(Collected data entries)
-- ==== Sys2Proof/Certificates/Slice0/Obligations.lean ====
section
/-! DEFINITION. The statements for the provers. A docstring says which rule of spec/ a statement formalises, or, for a
derived one, the sentence of the spec or the log entry it rests on. -/

open Sys2Proof Sys2Proof.Machine

/-! ### Encoding -/

/-- Derived (30_encoding.md R101, R105, R110): no bit of a command is lost between its word and its decoding. -/
def Obligations.DecodingAnEncodedCommandGivesItBack : Prop :=
  ∀ i : Instr, i.wf = true → Sys2Proof.decode (Sys2Proof.encode i) = .ok i

/-- Derived (30_encoding.md R108): a legal word stands for one well-formed command, whose encoding it is. -/
def Obligations.EncodingADecodedWordGivesItBack : Prop :=
  ∀ (c : CmdWord) (i : Instr), Sys2Proof.decode c = .ok i → i.wf = true ∧ Sys2Proof.encode i = c

/-- Derived (30_encoding.md R106, R108, which the spec marks as inferences): no two rows match the same word, and a
word decodes exactly when some row selects it with slots that exist. -/
def Obligations.LegalWordsSelectExactlyOneRow : Prop :=
  ∀ c : CmdWord,
    (∀ r ∈ opTable, ∀ r' ∈ opTable, r.selects c = true → r'.selects c = true → r = r') ∧
    ((∃ i, Sys2Proof.decode c = .ok i) ↔
      ∃ r ∈ opTable, r.selects c = true ∧ r.sa.legal (saOf c) = true ∧ r.sb.legal (sbOf c) = true)

/-- 30_encoding.md R107: the write of an illegal word raises IllegalCommand with the word and has no other effect; every
other word decodes. -/
def Obligations.IllegalWordsRaiseIllegalCommand : Prop :=
  (∀ (s : State) (v : Word) (rest : List HostAction), s.host = .writeReg 8 0x00 v :: rest → s.inReset = false →
    illegalByRule (v.setWidth 32) →
    step s = .next ({ s with host := rest }.afterError .illegalCommand ((v.setWidth 32).setWidth 64))) ∧
  ∀ c : CmdWord, ¬illegalByRule c → ∃ i, Sys2Proof.decode c = .ok i

/-- Derived (30_encoding.md R105, R110; the words of 95_test_vectors.md 2.1): one word of every family, written out from
the format, and illegal ones. -/
def Obligations.SampleWordsDecodeAsWritten : Prop :=
  Sys2Proof.decode 0x00000000 = .ok .nop ∧ Sys2Proof.decode 0x00000001 = .ok .winit ∧
  Sys2Proof.decode 0x00020002 = .ok (.wbits 8) ∧ Sys2Proof.decode 0x001FC002 = .ok (.wbits 127) ∧
  Sys2Proof.decode 0x00010005 = .ok (.rpeek 4) ∧ Sys2Proof.decode 0x00000108 = .ok (.binit 1) ∧
  Sys2Proof.decode 0x0000080D = .ok (.bmerge 0 1) ∧ Sys2Proof.decode 0x0000080F = .ok (.bbuild 0 1) ∧
  Sys2Proof.decode 0x00000810 = .ok (.hbuild 1) ∧ Sys2Proof.decode 0x00000113 = .ok (.minfo 1) ∧
  Sys2Proof.decode 0x00000112 = .ok (.decode 1) ∧
  Sys2Proof.decode 0x00000017 = .error .reservedOpcode ∧ Sys2Proof.decode 0x00200000 = .error .nonzeroField ∧
  Sys2Proof.decode 0x0000020F = .error .slotOutOfRange

/-! ### The host's accesses, the step, reset -/

/-- 45_system.md R281: a write of CMD runs the command of its low 32 bits, with all its effects, in that one step; a word
that is no command ends with its error in that step too. -/
def Obligations.CmdWriteExecutesTheDecodedCommand : Prop :=
  ∀ (s : State) (v : Word) (rest : List HostAction), s.host = .writeReg 8 0x00 v :: rest → s.inReset = false →
    (∀ i, Sys2Proof.decode (v.setWidth 32) = .ok i → step s = exec i { s with host := rest }) ∧
    (∀ e, Sys2Proof.decode (v.setWidth 32) = .error e →
      step s = .next ({ s with host := rest }.afterError .illegalCommand ((v.setWidth 32).setWidth 64)))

◆ REQUIRED WORK
Copy verbatim the span of lines that begins with the line holding "Sys2Proof.decode 0x0000080D = .ok" and ends at the last line of the records.

◆ SOLVED EXERCISE
  Sys2Proof.decode 0x0000080D = .ok (.bmerge 0 1) ∧ Sys2Proof.decode 0x0000080F = .ok (.bbuild 0 1) ∧
  Sys2Proof.decode 0x00000810 = .ok (.hbuild 1) ∧ Sys2Proof.decode 0x00000113 = .ok (.minfo 1) ∧
  Sys2Proof.decode 0x00000112 = .ok (.decode 1) ∧
  Sys2Proof.decode 0x00000017 = .error .reservedOpcode ∧ Sys2Proof.decode 0x00200000 = .error .nonzeroField ∧
  Sys2Proof.decode 0x0000020F = .error .slotOutOfRange

/-! ### The host's accesses, the step, reset -/

/-- 45_system.md R281: a write of CMD runs the command of its low 32 bits, with all its effects, in that one step; a word
that is no command ends with its error in that step too. -/
def Obligations.CmdWriteExecutesTheDecodedCommand : Prop :=
  ∀ (s : State) (v : Word) (rest : List HostAction), s.host = .writeReg 8 0x00 v :: rest → s.inReset = false →
    (∀ i, Sys2Proof.decode (v.setWidth 32) = .ok i → step s = exec i { s with host := rest }) ∧
    (∀ e, Sys2Proof.decode (v.setWidth 32) = .error e →
      step s = .next ({ s with host := rest }.afterError .illegalCommand ((v.setWidth 32).setWidth 64)))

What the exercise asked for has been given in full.